The news media these days tends to be awash with stories about dishonest or unethical behaviour. We read about companies squeezing their suppliers, advertisers falsifying the facts about a product, CEO’s making off with company funds, or the big money players that triggered our global financial crisis … and we shake our heads in dismay and disgust.
We feel so very justified in taking the moral high ground. After all, these people are simply bad people – they’re nothing like us!
But here’s an article that just might give us pause – for a moment, a few seconds, a heart beat – in our righteous indignation. :)
Entitled Psychology Of Fraud: Why Good People Do Bad Things, it explores that fine line that can exist between ethical and unethical behaviour. And it comes up with some possibly surprising suggestions for why otherwise good people do bad things.
It may seem obvious that folk may do bad things because they want to be liked – and because the specific ‘bad thing’ in question will actually help somebody else, especially someone close to them. But it may be more surprising to learn that if people are thinking a decision is a business decision, they are more likely to lie or behave unethically than if they are thinking about it as a moral decision. As Ann Tenbrunsel, a researcher at Notre Dame, says “certain cognitive frames make us blind to the fact that we are confronting an ethical problem at all.”

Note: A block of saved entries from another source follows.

-- ==== Sys2Proof/Laws/KeptEdition.lean ====
section
/-! SUPPORT. The operations of Machine/Edition.lean leave the fuses and the queue alone. -/

set_option Elab.async false

namespace Sys2Proof.Machine

@[simp] theorem State.waveOpen_kept (s : State) (p : Bool) :
    (State.waveOpen s p).kept = s.kept := by
  unfold State.waveOpen; split <;> simp

@[simp] theorem takeBody_kept (form1 : Bool) (c : Ctx) (a : EdArgs) (s : State) (kp : Fuses × List Instr) (hk : s.kept = kp) :
    (takeBody form1 c a s).Keeps kp := by
  subst hk; unfold takeBody; dsimp only; repeat' (first | (simp; done) | split)

@[simp] theorem execEdTake_kept (a : Issue) (f : EdArgs) (s : State) :
    Machine.Keeps s.kept (execEdTake a f s) := by
  unfold execEdTake; simp

@[simp] theorem execEdTakeWait_kept (a : Issue) (f : EdArgs) (s : State) :
    Machine.Keeps s.kept (execEdTakeWait a f s) := by
  unfold execEdTakeWait; simp

@[simp] theorem dropBody_kept (c : Ctx) (a : EdArgs) (s : State) :
    (dropBody c a s).kept = s.kept := by
  unfold dropBody; split <;> simp

@[simp] theorem execEdDrop_kept (a : Issue) (f : EdArgs) (s : State) :
    Machine.Keeps s.kept (execEdDrop a f s) := by
  unfold execEdDrop; simp

@[simp] theorem openBody_kept (c : Ctx) (a : EdArgs) (s : State) (kp : Fuses × List Instr) (hk : s.kept = kp) :
    (openBody c a s).Keeps kp := by
  subst hk; unfold openBody; dsimp only; repeat' (first | (simp; done) | split)

@[simp] theorem execEdOpen_kept (a : Issue) (f : EdArgs) (s : State) :
    Machine.Keeps s.kept (execEdOpen a f s) := by
  unfold execEdOpen; simp

@[simp] theorem sealBody_kept (c : Ctx) (a : EdArgs) (s : State) :
    (sealBody c a s).kept = s.kept := by
  unfold sealBody; split <;> simp

@[simp] theorem execEdSeal_kept (a : Issue) (f : EdArgs) (s : State) :
    Machine.Keeps s.kept (execEdSeal a f s) := by
  unfold execEdSeal; simp

@[simp] theorem setBody_kept (c : Ctx) (a : EdArgs) (s : State) :
    (setBody c a s).kept = s.kept := by
  unfold setBody; simp

@[simp] theorem execEdSet_kept (a : Issue) (f : EdArgs) (s : State) :
    Machine.Keeps s.kept (execEdSet a f s) := by
  unfold execEdSet; simp

end Sys2Proof.Machine
end

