-- ==== Sys2Proof/Laws/Lane.lean ====
section
/-! SUPPORT. What the issue of a tile instruction and a run of a vector instruction do. -/

set_option Elab.async false

namespace Sys2Proof.Machine

/-! ### Issue -/

/-- A ready tile runs the body of an accepted word. -/
theorem issue_ready {a : Issue} {i : Instr} {body : State → Act} {s : State} (h : s.Ready a.tile) :
    issue a i true body s = settle a.tile i (body s) := by
  obtain ⟨h1, h2, h3⟩ := h
  simp [issue, Nat.not_le.mpr h1, h2, h3]

/-- A body that is done gives the next state. -/
theorem issue_done {a : Issue} {i : Instr} {ok : Bool} {body : State → Act} {s t : State} (h : s.Ready a.tile)
    (hok : ok = true) (hb : body s = .done t) : issue a i ok body s = .next t := by
  subst hok; rw [issue_ready h, hb]; rfl

/-! ### Writes of V lanes -/

theorem applyWrites_append (e : Engine) (x y : List VWrite) : applyWrites e (x ++ y) = applyWrites (applyWrites e x) y := by
  simp [applyWrites]

/-- Writing V lanes leaves everything else of the engine. -/
theorem applyWrites_rest (e : Engine) (ws : List VWrite) : applyWrites e ws = { e with v := (applyWrites e ws).v } := by
  induction ws generalizing e with
  | nil => rfl
  | cons w ws ih =>
    show applyWrites (e.setLane w.1 w.2.1 w.2.2) ws = _
    rw [ih]; rfl

theorem upTo_rest (e : Engine) (r : Nat → List VWrite × VFlags) (m : Nat) : e.upTo r m = { e with v := (e.upTo r m).v } :=
  applyWrites_rest _ _

/-- V lanes do not say which lanes are active. -/
theorem upTo_active (e : Engine) (r : Nat → List VWrite × VFlags) (m k : Nat) : (e.upTo r m).active k = e.active k := by
  rw [upTo_rest]; rfl

theorem upTo_maskReg (e : Engine) (r : Nat → List VWrite × VFlags) (m k : Nat) : (e.upTo r m).maskReg k = e.maskReg k := by
  rw [upTo_rest]; rfl

theorem upTo_masked (e : Engine) (r : Nat → List VWrite × VFlags) (m k l : Nat) : (e.upTo r m).masked k l = e.masked k l := by
  rw [upTo_rest]; rfl

theorem upTo_vl (e : Engine) (r : Nat → List VWrite × VFlags) (m : Nat) : (e.upTo r m).vl = e.vl := by
  rw [upTo_rest]

theorem upTo_scalar (e : Engine) (r : Nat → List VWrite × VFlags) (m k : Nat) : (e.upTo r m).scalar k = e.scalar k := by
  rw [upTo_rest]; rfl

theorem upTo_grid (e : Engine) (r : Nat → List VWrite × VFlags) (m q l : Nat) : (e.upTo r m).grid q l = e.grid q l := by
  rw [upTo_rest]; rfl

/-- Only the writes of the iterations counted matter. -/
theorem upTo_congr (e : Engine) {r q : Nat → List VWrite × VFlags} {m : Nat} (h : ∀ i, i < m → r i = q i) :
    e.upTo r m = e.upTo q m := by
  unfold Engine.upTo
  congr 1
  induction m with
  | zero => rfl
  | succ m ih =>
    rw [List.range_succ, List.flatMap_append, List.flatMap_append, ih fun i hi => h i (by omega)]
    simp [h m (by omega)]

theorem upTo_succ (e : Engine) (r : Nat → List VWrite × VFlags) (m : Nat) : e.upTo r (m + 1) = applyWrites (e.upTo r m) (r m).1 := by
  simp [Engine.upTo, List.range_succ, applyWrites_append]

/-! ### Runs -/

/-- One iteration of a run: what is readable, the writes not yet readable, the events. -/
def runStep (k : Nat) (f : Engine → Nat → List VWrite × VFlags) (acc : Engine × List (List VWrite) × VFlags) (i : Nat) :
    Engine × List (List VWrite) × VFlags :=
  let e1 := if k ≤ acc.2.1.length then applyWrites acc.1 (acc.2.1.headD []) else acc.1
  let p1 := if k ≤ acc.2.1.length then acc.2.1.drop 1 else acc.2.1
  (e1, p1 ++ [(f e1 i).1], acc.2.2.or (f e1 i).2)

theorem runFrom_fold (k : Nat) (f : Engine → Nat → List VWrite × VFlags) (is : List Nat) (e : Engine) (p : List (List VWrite))
    (fl : VFlags) : runFrom k f is e p fl =
      (applyWrites (is.foldl (runStep k f) (e, p, fl)).1 (is.foldl (runStep k f) (e, p, fl)).2.1.flatten,
       (is.foldl (runStep k f) (e, p, fl)).2.2) := by
  induction is generalizing e p fl with
  | nil => rfl
  | cons i is ih => simp only [runFrom, List.foldl_cons]; rw [ih]; rfl

theorem anyFlags_append (xs : List VFlags) (x : VFlags) : anyFlags (xs ++ [x]) = (anyFlags xs).or x := by simp [anyFlags]

/-- The state of a run after n iterations. -/
theorem runStep_fold {k : Nat} (hk : 1 ≤ k) (f : Engine → Nat → List VWrite × VFlags) (e : Engine) (n : Nat) :
    ∃ r : Nat → List VWrite × VFlags, (∀ i, i < n → r i = f (e.upTo r (i + 1 - k)) i) ∧
      (List.range n).foldl (runStep k f) (e, [], {}) =
        (e.upTo r (n - k), (List.range' (n - k) (n - (n - k))).map (fun i => (r i).1),
            anyFlags ((List.range n).map fun i => (r i).2)) := by
  induction n with
  | zero => exact ⟨fun _ => ([], {}), by simp, by simp [Engine.upTo, applyWrites, anyFlags]⟩
  | succ n ih =>
    obtain ⟨r, hr, hf⟩ := ih
    let q : Nat → List VWrite × VFlags := fun i => if i = n then f (e.upTo r (n + 1 - k)) n else r i
    have hq : ∀ i, i < n → q i = r i := fun i hi => by simp [q, Nat.ne_of_lt hi]
    have hu : ∀ m, m ≤ n → e.upTo q m = e.upTo r m := fun m hm => upTo_congr e fun i hi => hq i (by omega)
    refine ⟨q, ?_, ?_⟩
    · intro i hi
      by_cases h : i = n
      · subst h; rw [hu _ (by omega)]; simp [q]
      · rw [hu _ (by omega), hq i (by omega)]; exact hr i (by omega)
    · rw [List.range_succ, List.foldl_append, hf]
      simp only [List.foldl_cons, List.foldl_nil, List.map_append, List.map_cons, List.map_nil, anyFlags_append]
      have hfl : anyFlags ((List.range n).map fun i => (q i).2) = anyFlags ((List.range n).map fun i => (r i).2) := by
        congr 1
        exact List.map_congr_left fun i hi => by rw [hq i (List.mem_range.mp hi)]
      rw [hfl, hu _ (by omega)]
      unfold runStep
      simp only [List.length_map, List.length_range']
      by_cases h : n < k
      · have h0 : n - k = 0 := by omega
        have h1 : n + 1 - k = 0 := by omega
        have h2 : ¬ k ≤ n - 0 := by omega
        simp only [h0, h1, if_neg h2]
        refine Prod.ext rfl (Prod.ext ?_ ?_) <;> dsimp only
        · rw [show n + 1 - 0 = (n - 0) + 1 by omega, List.range'_concat, List.map_append]
          refine congr (congrArg _ ?_) ?_
          · exact List.map_congr_left fun i hi => by rw [hq i (by simp [List.mem_range'] at hi; omega)]
          · simp [q, h1]
        · simp [q, h1]
      · have h2 : k ≤ n - (n - k) := by omega
        have h3 : n + 1 - k = (n - k) + 1 := by omega
        have hhead : ((List.range' (n - k) (n - (n - k))).map fun i => (r i).1).headD [] = (r (n - k)).1 := by
          rw [show n - (n - k) = (n - (n - k) - 1) + 1 by omega, List.range'_succ]; rfl
        simp only [if_pos h2, hhead, ← upTo_succ, h3]
        refine Prod.ext rfl (Prod.ext ?_ ?_) <;> dsimp only
        · have : n + 1 - (n - k + 1) = (n - (n - k) - 1) + 1 := by omega
          rw [this, List.range'_concat, List.map_append]
          refine congr (congrArg _ ?_) ?_
          · rw [← List.map_drop]
            rw [show (List.range' (n - k) (n - (n - k))).drop 1 = List.range' (n - k + 1) (n - (n - k) - 1) by
              rw [show n - (n - k) = (n - (n - k) - 1) + 1 by omega, List.range'_succ]; simp]
            exact List.map_congr_left fun i hi => by rw [hq i (by simp [List.mem_range'] at hi; omega)]
          · have : n - k + 1 + (n - (n - k) - 1) = n := by omega
            simp [q, this, h3]
        · simp [q, h3]

/-- A run obeys R99. -/
theorem runFrom_law {k : Nat} (hk : 1 ≤ k) (f : Engine → Nat → List VWrite × VFlags) (e : Engine) (n : Nat) :
    RunLaw k n f e (runFrom k f (List.range n) e [] {}).1 (runFrom k f (List.range n) e [] {}).2 := by
  obtain ⟨r, hr, hf⟩ := runStep_fold hk f e n
  refine ⟨r, hr, ?_, ?_⟩
  · rw [runFrom_fold, hf]
    simp only [Engine.upTo, ← applyWrites_append]
    congr 1
    have h : List.range n = List.range' 0 (n - k) ++ List.range' (n - k) (n - (n - k)) := by
      rw [List.range_eq_range', show List.range' 0 n = List.range' 0 ((n - k) + (n - (n - k))) by congr 1; omega,
        ← List.range'_append_1, Nat.zero_add]
    rw [h, List.flatMap_append, ← List.range_eq_range', ← List.flatMap_def]
  · rw [runFrom_fold, hf]

/-- Iterations may read the mask, VL, scalars and grid registers of the engine before the run. -/
theorem RunLaw.congr {k n : Nat} {f g : Engine → Nat → List VWrite × VFlags} {e e1 : Engine} {fl : VFlags}
    (h : RunLaw k n f e e1 fl) (hfg : ∀ r m i, f (e.upTo r m) i = g (e.upTo r m) i) : RunLaw k n g e e1 fl := by
  obtain ⟨r, h1, h2, h3⟩ := h
  exact ⟨r, fun i hi => by rw [← hfg]; exact h1 i hi, h2, h3⟩

theorem foldl_flags {α : Type} (ls : List α) (g : α → VFlags) (z : VFlags) :
    ls.foldl (fun acc r => acc.or (g r)) z = (ls.map g).foldl VFlags.or z := by
  induction ls generalizing z with
  | nil => rfl
  | cons x xs ih => simpa using ih _

/-- A lane instruction obeys R99. -/
theorem laneRun_law {k : Nat} (hk : 1 ≤ k) (f : VArgs) (op : Engine → Nat → Nat → LaneF) (e : Engine) :
    RunLaw k (vCount f) (laneWrites f (e.active f.mask.toNat) op) e (laneRun f k op e).1 (laneRun f k op e).2 := by
  refine (runFrom_law hk _ e (vCount f)).congr fun r m i => ?_
  simp only [upTo_active, laneWrites, anyFlags, List.map_map, foldl_flags]
  rfl

end Sys2Proof.Machine
end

And if you think most of ‘us’ always consider decisions from an ethical perspective even if ‘they’ (the evil-doers in the media) do not, what about the ‘cognitive frames‘ that get wrapped around these:
- Copying a DVD or music CD to keep or give to someone else?
- Lying for a friend to provide an alibi or an excuse?
- Not returning to a shop where they’ve given you too much change for your purchase?
- Walking away with someone else’s pen – and not returning it when you notice you have it?
- Photocopying an entire book or article instead of purchasing it?
- Using a photocopier at work to copy personal documents?
- Under-reporting income or over-reporting expenses on a tax return?
Ok, so these are definitely not in the same ballpark as those CEO’s defrauding millions of dollers, or the wheeling and dealing dishonesty that led to the GFC.
But in the end, perhaps it’s not so much a question of whether we can say absolutely that we behave ethically or unethically.
Perhaps the main difference between ‘us’ and ‘them’ is a question of degree.